Cell Reprogramming via RNA Therapies
Gene therapies delivering mRNA produce a temporary production of proteins. An RNA molecule acts as a blueprint for a ribosome to assemble many copies of a specific protein, but this doesn't last long, and a few days of protein expression from a single treatment is a reasonable expectation in practice. This make RNA therapies suitable to produce partial reprogramming in an animal or patient. The Yamanaka factors are delivered for a long enough period of time to rejuvenate epigenetic patterns and restore mitochondrial function, but (hopefully) not long enough to convert any meaningful number of somatic cells into induced pluripotent stem cells. The former outcome is desirable, while the latter outcome would damage tissue function and create the risk of cancer.
Induced pluripotent stem cells (iPSCs) reprogrammed from replicative senescing or centennial cells had restored the telomere and mitochondrial functions with a gene expression profile similar to embryonic stem cells (ESCs). This and other avenues of research confirm that cellular age can be reversed. These seminal results led the scientific community to ask whether cellular rejuvenation due to reprogramming could take place in vivo.
To answer this question, researchers generated transgenic mouse models, expressing Yamanaka factors (OSKM) under the control of doxycycline. Strikingly, they observed the emergence of teratomas in several organs, thus demonstrating the feasibility of in vivo reprogramming. However, to prevent deterioration related to aging or to rejuvenate the organism, it is important not to generate fully dedifferentiate cells, as this leads to a deterioration of the animal's health or tumor formation. Consequently, it was judicious to think to trigger the reprogramming process and stop it before obtaining pluripotent cells, hoping that it might erase cellular aging marks instead of favoring senescence. Researchers envisioned such a strategy and proposed a protocol to induce partial reprogramming in a homozygous progeria transgenic mouse model. They induced OSKM expression for 2 days per week during the lives of the animals with doxycycline and observed a significant increase in the lifespan of these animals, as well as the improvements in age-related hallmarks.
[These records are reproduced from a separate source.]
-- ==== Sys2Proof/Laws/SteadyUnits.lean ====
section
/-!
SUPPORT. Laws/SteadyUnits.lean: the operations of the block keep the relation Steady (Safety.lean), what changes one unit: descriptors, cores, lessons, tensors, channels and runs. One lemma per operation; the
commands themselves are not here.
-/

namespace Sys2Proof.Machine

theorem logDecision_steady {z : State} (setting : Nat) (applied : Bool) (g subject old new trigger measured : Nat)
    {s : State} (hz : Steady z s) : Steady z (logDecision setting applied g subject old new trigger measured s) := by
  unfold logDecision
  repeat' first
    | with_reducible assumption
    | with_reducible apply addDecision_steady

theorem setShare_steady {z : State} (v : Nat) {s : State} (hz : Steady z s) : Steady z (setShare v s) := by
  unfold setShare
  repeat' first
    | with_reducible assumption
    | with_reducible intro _
    | (extract_lets +onlyGivenNames x; refine Steady.cut (x := x) ?_ (fun hx => ?_); (on_goal 1 => subst x); (on_goal 2 => clear_value x))
    | (extract_lets +onlyGivenNames x; clear_value x)
    | with_reducible apply Steady.ite
    | with_reducible apply logDecision_steady
    | with_reducible apply modMemory_steady

theorem sendMsix_steady {z : State} (p : Port) (v : Nat) {s : State} (hz : Steady z s) : Steady z (sendMsix p v s) := by
  unfold sendMsix
  repeat' first
    | with_reducible assumption
    | with_reducible intro _
    | with_reducible apply Steady.ite
    | with_reducible apply modPort_steady
    | fail_if_no_progress with_reducible apply Steady.record

theorem flagMessage_steady {z : State} (p : Port) (i : Nat) {s : State} (hz : Steady z s) : Steady z (flagMessage p i s) := by
  unfold flagMessage
  repeat' first
    | with_reducible assumption
    | with_reducible apply Steady.ite
    | with_reducible apply sendMsix_steady

theorem raiseDev_steady {z : State} (i : Nat) {s : State} (hz : Steady z s) : Steady z (raiseDev i s) := by
  unfold raiseDev
  repeat' first
    | with_reducible assumption
    | (extract_lets +onlyGivenNames x; refine Steady.cut (x := x) ?_ (fun hx => ?_); (on_goal 1 => subst x); (on_goal 2 => clear_value x))
    | with_reducible apply Steady.ite
    | with_reducible apply flagMessage_steady
    | fail_if_no_progress with_reducible apply Steady.record

theorem raiseBellError_steady {z : State} (slot : Nat) {s : State} (hz : Steady z s) : Steady z (raiseBellError slot s) := by
  unfold raiseBellError
  repeat' first
    | with_reducible assumption
    | with_reducible apply raiseDev_steady
    | with_reducible apply modSlot_steady

theorem raiseLink_steady {z : State} (l i : Nat) {s : State} (hz : Steady z s) : Steady z (raiseLink l i s) := by
  unfold raiseLink
  repeat' first
    | with_reducible assumption
    | with_reducible apply raiseDev_steady
    | with_reducible apply modLink_steady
The use of strategies based on mRNA to express the factors needed for cell reprogramming has rapidly emerged as a promising technology to achieve the goal of partial reprogramming. Hence, in this review, after a brief revisiting of the state-of-the-art various technologies, we will focus on methods based on RNA that induce the conversion of somatic cells into pluripotent cells. We will frame these technological advances in the context of recent cutting-edge approaches to reverse age-related cell and tissue phenotypes by reprogramming them towards pluripotency.
It appears to me that what we need is to deliver a program that first checks whether the cell is older than some optimal biological age and, if so, initiates the reprogramming until the optimal age is achieved. I know it is a little early for this, but I am imagining something along the lines of Oisin, but for epigenetic reprogramming.
@Neil
Well, not only that but we also need finer tuned Yamanaka factors. For now they are too blunt for mainstream clinical application.